University of Naples

In June the European Commission levied a €2.42 billion fine against Google for breaching EU antitrust law.  In addition, the Commission ordered Google to give equal treatment to rival shopping services.  While the full decision of the Commission is yet to be published,  this post considers the strength of the case against Google and its significance for the future.

The facts

The focus of the case, inferred from the press release, can be stated as follows. The Commission focuses on Google’s behaviour as a provider of a “comparison shopping service”. Through this service Google “allows consumers to compare products and prices online and find deals from online retailers of all types, including online shops of manufactures, platforms and other re-sellers.”

Two components of the case are especially important.

First, Google holds a dominant position in the market of search engines. As the European Commission points out, it has a 95% market share. However, this could not be considered per se an evil. As will be outlined below, EU antitrust law does not punish market dominance as such, but only its abuse.

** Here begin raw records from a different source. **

-- ==== Sys2Proof/Laws/Step.lean ====
section
/-!
SUPPORT. What one step can do, said once: the shapes of a command's effect, the engine's step, the next move of the
interleaving, and a host access.
-/

namespace Sys2Proof.Machine

/-- The shapes a successful command's effect can have, before its completion. -/
inductive CmdEffect (s : State) : State → Prop where
  | complexResult (rd : RegIdx) (z : Cplx) : CmdEffect s (s.setC rd z)
  | drawnResult (rd : RegIdx) (z : Cplx) : CmdEffect s ((s.drawn 2).setC rd z)
  | integerResult (rd : RegIdx) (v : Word64) : CmdEffect s (s.setX rd v)
  | butterfly (cd cs : RegIdx) (z w : Cplx) : cd ≠ cs → CmdEffect s ((s.setC cd z).setC cs w)
  | table (p : Place) : p.base + 4 * s.size.toNat ≤ s.bmemBytes → CmdEffect s (commitTable s s.size.toNat p)
  | spectrum (p : Place) (zs : List Cplx) : zs.length = s.size.toNat → p.base + 16 * s.size.toNat ≤ s.bmemBytes →
      CmdEffect s (commitPlace (s.setMem (writeElements s.mem p.base zs)) p)
  | element (ea : Nat) (z : Cplx) : ea + 16 ≤ s.bmemBytes → CmdEffect s (s.setMem (writeC s.mem ea z))

/-- The inversion of `exec`: a next state is the command's effect completed with code 0, or the unchanged state
completed with a code. -/
theorem exec_next {i : Instr} {s t : State} (h : exec i s = .next t) :
    (∃ u, CmdEffect s u ∧ t = complete u .none) ∨ (∃ c, t = complete s c) := by
  have cplx : ∀ (rd : RegIdx) (z : Cplx), writesC s rd z = .next t →
      (∃ u, CmdEffect s u ∧ t = complete u .none) ∨ (∃ c, t = complete s c) := fun rd z hw =>
    .inl ⟨_, .complexResult rd z, by simpa using hw.symm⟩
  have intg : ∀ (rd : RegIdx) (v : Word64), writesX s rd v = .next t →
      (∃ u, CmdEffect s u ∧ t = complete u .none) ∨ (∃ c, t = complete s c) := fun rd v hw =>
    .inl ⟨_, .integerResult rd v, by simpa using hw.symm⟩
  have fin : ∀ r : Except Stop State, finish s r = .next t → (∀ u, r = .ok u → CmdEffect s u) →
      (∃ u, CmdEffect s u ∧ t = complete u .none) ∨ (∃ c, t = complete s c) := fun r hr hu => by
    rcases finish_next hr with ⟨u, hok, ht⟩ | ⟨c, _, ht⟩
    · exact .inl ⟨u, hu u hok, ht⟩
    · exact .inr ⟨c, ht⟩
  cases i with
  | cmk cd xs1 xs2 => exact cplx _ _ h
  | cmkre cd xs1 => exact cplx _ _ h
  | cmkim cd xs1 => exact cplx _ _ h
  | ceq xd cs1 cs2 => exact intg _ _ h
  | ceqr xd cs1 cs2 => exact intg _ _ h
  | cadd cd cs1 cs2 => exact cplx _ _ h
  | csub cd cs1 cs2 => exact cplx _ _ h
  | cmul cd cs1 cs2 => exact cplx _ _ h
  | cdiv cd cs1 cs2 => exact cplx _ _ h
  | cmod xd cs1 => exact intg _ _ h
  | carg xd cs1 => exact intg _ _ h
  | cexp cd cs1 => exact cplx _ _ h
  | cconj cd cs1 => exact cplx _ _ h
  | crecip cd cs1 => exact cplx _ _ h
  | crand cd => exact .inl ⟨_, .drawnResult cd _, by simpa [exec, execCrand] using h.symm⟩
  | log2f xd xs1 => exact intg _ _ h
  | brev xd xs1 xs2 =>
    refine fin _ h fun u hu => ?_
    split at hu
    · simp only [Except.ok.injEq] at hu
      subst hu
      exact .integerResult _ _
    · simp at hu
  | buildtbl o =>
    refine fin _ h fun u hu => ?_
    obtain ⟨_, p, hp, rfl⟩ := buildTable_ok hu
    exact .table p (outputPlace_ok hp).1
  | fft o tb =>
    refine fin _ h fun u hu => ?_
    obtain ⟨p, perm, input, hp, _, hr, rfl⟩ := fftCommand_ok hu
    exact .spectrum p _ (by rw [transform_length, readElements_length hr]) (outputPlace_ok (fftPlace_ok hp).2.2.2.2.1).1
  | bfly cd cs1 cs2 =>
    refine fin _ h fun u hu => ?_
    split at hu
    · simp at hu
    · next hne =>
      simp only [Except.ok.injEq] at hu
      subst hu
      exact .butterfly _ _ _ _ hne
  | ldc cd xs1 =>
    refine fin _ h fun u hu => ?_
    split at hu
    · simp at hu
    · split at hu
      · simp at hu
      · simp only [Except.ok.injEq] at hu
        subst hu
        exact .complexResult _ _
  | stc cs2 xs1 =>
    refine fin _ h fun u hu => ?_
    split at hu
    · simp at hu
    · next ea hea =>
      simp only [Except.ok.injEq] at hu
      subst hu
      exact .element ea _ (elementAddr_ok hea).2.2

/-- No command is refused. -/
theorem exec_not_refused (i : Instr) (s : State) (q : Refusal) : exec i s ≠ .refused q := by
  cases i <;> first
    | exact finish_not_refused s _ q
    | simp [exec, execCmk, execCmkre, execCmkim, execCeq, execCeqr, execCadd, execCsub, execCmul, execCdiv, execCmod,
        execCarg, execCexp, execCconj, execCrecip, execCrand, execLog2f]

/-! ### The moves of the interleaving -/

theorem step_script_nil {s : State} (h : s.script = []) : step s = engineTurn s := by
  simp [step, takeTurn, h]

theorem step_script_engine {s : State} {rest : List Turn} (h : s.script = .engine :: rest) :
    step s = engineTurn { s with script := rest } := by
  simp [step, takeTurn, h]

theorem step_script_host {s : State} {a : HostAct} {rest : List Turn} (h : s.script = .host a :: rest) :
    step s = hostAct a { s with script := rest } := by
  simp [step, takeTurn, h]

theorem step_script_wait {s : State} {rest : List Turn} (h : s.script = .wait :: rest) :
    step s = .next (waitTurn rest s) := by
  simp [step, takeTurn, h]

/-- The engine's step: none, an illegal word, a command, or a raced command. -/
theorem engineTurn_cases (s : State) :
    ((s.resetAsserted = true ∨ s.status.busy = false) ∧ engineTurn s = .next s) ∨
    (s.resetAsserted = false ∧ s.status.busy = true ∧
      ((∃ e, decode s.lastCmd = .error e ∧ engineTurn s = .next (complete s .illegalCommand)) ∨
       (∃ i, decode s.lastCmd = .ok i ∧ s.raced = [] ∧ engineTurn s = exec i s) ∨
       (∃ i, decode s.lastCmd = .ok i ∧ s.raced ≠ [] ∧ engineTurn s = .next (raceOutcome i s)))) := by
  simp only [engineTurn]
  cases hr : s.resetAsserted with
  | true => exact .inl ⟨.inl rfl, by simp⟩
  | false =>
    cases hb : s.status.busy with
    | false => exact .inl ⟨.inr rfl, by simp⟩
    | true =>
      refine .inr ⟨rfl, rfl, ?_⟩
      cases hd : decode s.lastCmd with
      | error e => exact .inl ⟨e, rfl, by simp⟩
      | ok i =>
        cases hc : s.raced with
        | nil => exact .inr (.inl ⟨i, rfl, rfl, by simp⟩)
        | cons a as => exact .inr (.inr ⟨i, rfl, by simp, by simp⟩)

/-- A host access stops only on a BMEM read of a byte never written. -/
theorem hostAct_next (a : HostAct) (s : State) :
    (∃ t, hostAct a s = .next t) ∨ ∃ addr width f, a = .memRead addr width ∧ hostAct a s = .fault f := by
  cases a with
  | memRead addr width =>
    simp only [hostAct, hostMemRead]
    split
    · exact .inl ⟨_, rfl⟩
    · split
      · next f _ => exact .inr ⟨addr, width, f, rfl, rfl⟩
      · exact .inl ⟨_, rfl⟩
  | regWrite offset width v => exact .inl ⟨_, rfl⟩
  | regRead offset width => exact .inl ⟨_, rfl⟩
  | memWrite addr width v => exact .inl ⟨_, rfl⟩
  | assertReset => exact .inl ⟨_, rfl⟩
  | deassertReset => exact .inl ⟨_, rfl⟩

/-- A register write changes only what its register is, or HZ, or issues a command: never BMEM, the taint, the
parameters or the reset input. -/
theorem regStore_frame (s : State) (r : HostReg) (v : Word64) :
    (regStore s r v).mem = s.mem ∧ (regStore s r v).raced = s.raced ∧
      (regStore s r v).bmemBlocks = s.bmemBlocks ∧ (regStore s r v).resetAsserted = s.resetAsserted ∧
      (regStore s r v).draws = s.draws ∧ (regStore s r v).script = s.script ∧
      (regStore s r v).readData = s.readData ∧ (regStore s r v).resBase = s.resBase := by
  cases r <;> simp only [regStore, unlessBusy] <;> (try split) <;> simp

/-- Drawing a write set changes CR, XR, their marks, BMEM and the count of draws only. -/
theorem havocWrites_frame (fp : Footprint) (s : State) :
    havocWrites fp s = { s with
      xr := (havocWrites fp s).xr
      cr := (havocWrites fp s).cr
      xrWritten := (havocWrites fp s).xrWritten
      crWritten := (havocWrites fp s).crWritten
      mem := (havocBytes s ((fp.writes.map (rangeBytes s)).flatten ++ s.raced)).mem
      draws := (havocWrites fp s).draws } := by
  have hc : ∀ (is : List RegIdx) (u : State), is.foldl havocC u = { u with
      cr := (is.foldl havocC u).cr
      crWritten := (is.foldl havocC u).crWritten
      draws := (is.foldl havocC u).draws } := by
    intro is
    induction is with
    | nil => intro u; rfl
    | cons i is ih => intro u; rw [List.foldl_cons, ih]; rfl
  have hx : ∀ (is : List RegIdx) (u : State), is.foldl havocX u = { u with
      xr := (is.foldl havocX u).xr
      xrWritten := (is.foldl havocX u).xrWritten
      draws := (is.foldl havocX u).draws } := by
    intro is
    induction is with
    | nil => intro u; rfl
    | cons i is ih => intro u; rw [List.foldl_cons, ih]; rfl
  simp only [havocWrites]
  rw [hx, hc, havocBytes_frame]

end Sys2Proof.Machine
end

Second, as the Commission recognizes, the markets for Google’s services as a search engine and its comparison shopping service are deeply interconnected. The more a search engine is addressed with queries, the more attractive it becomes to advertisers. From Google’s perspective, it makes business sense to invest in the search engine and gather a greater mass of data. However, the result is to create barriers to prevent newcomers from entering the search engine market allowing Google to transfer its dominant position from the original field to the market of comparison shopping services.

The Commission therefore concluded that Google abused its power as a search engine to gain a privileged position in the comparison shopping market, bringing serious harm to competition. For example, Google purposely presents their own products on the first page of search results. This inevitably favours Google’s products in the customers’ choice over competitors’ products.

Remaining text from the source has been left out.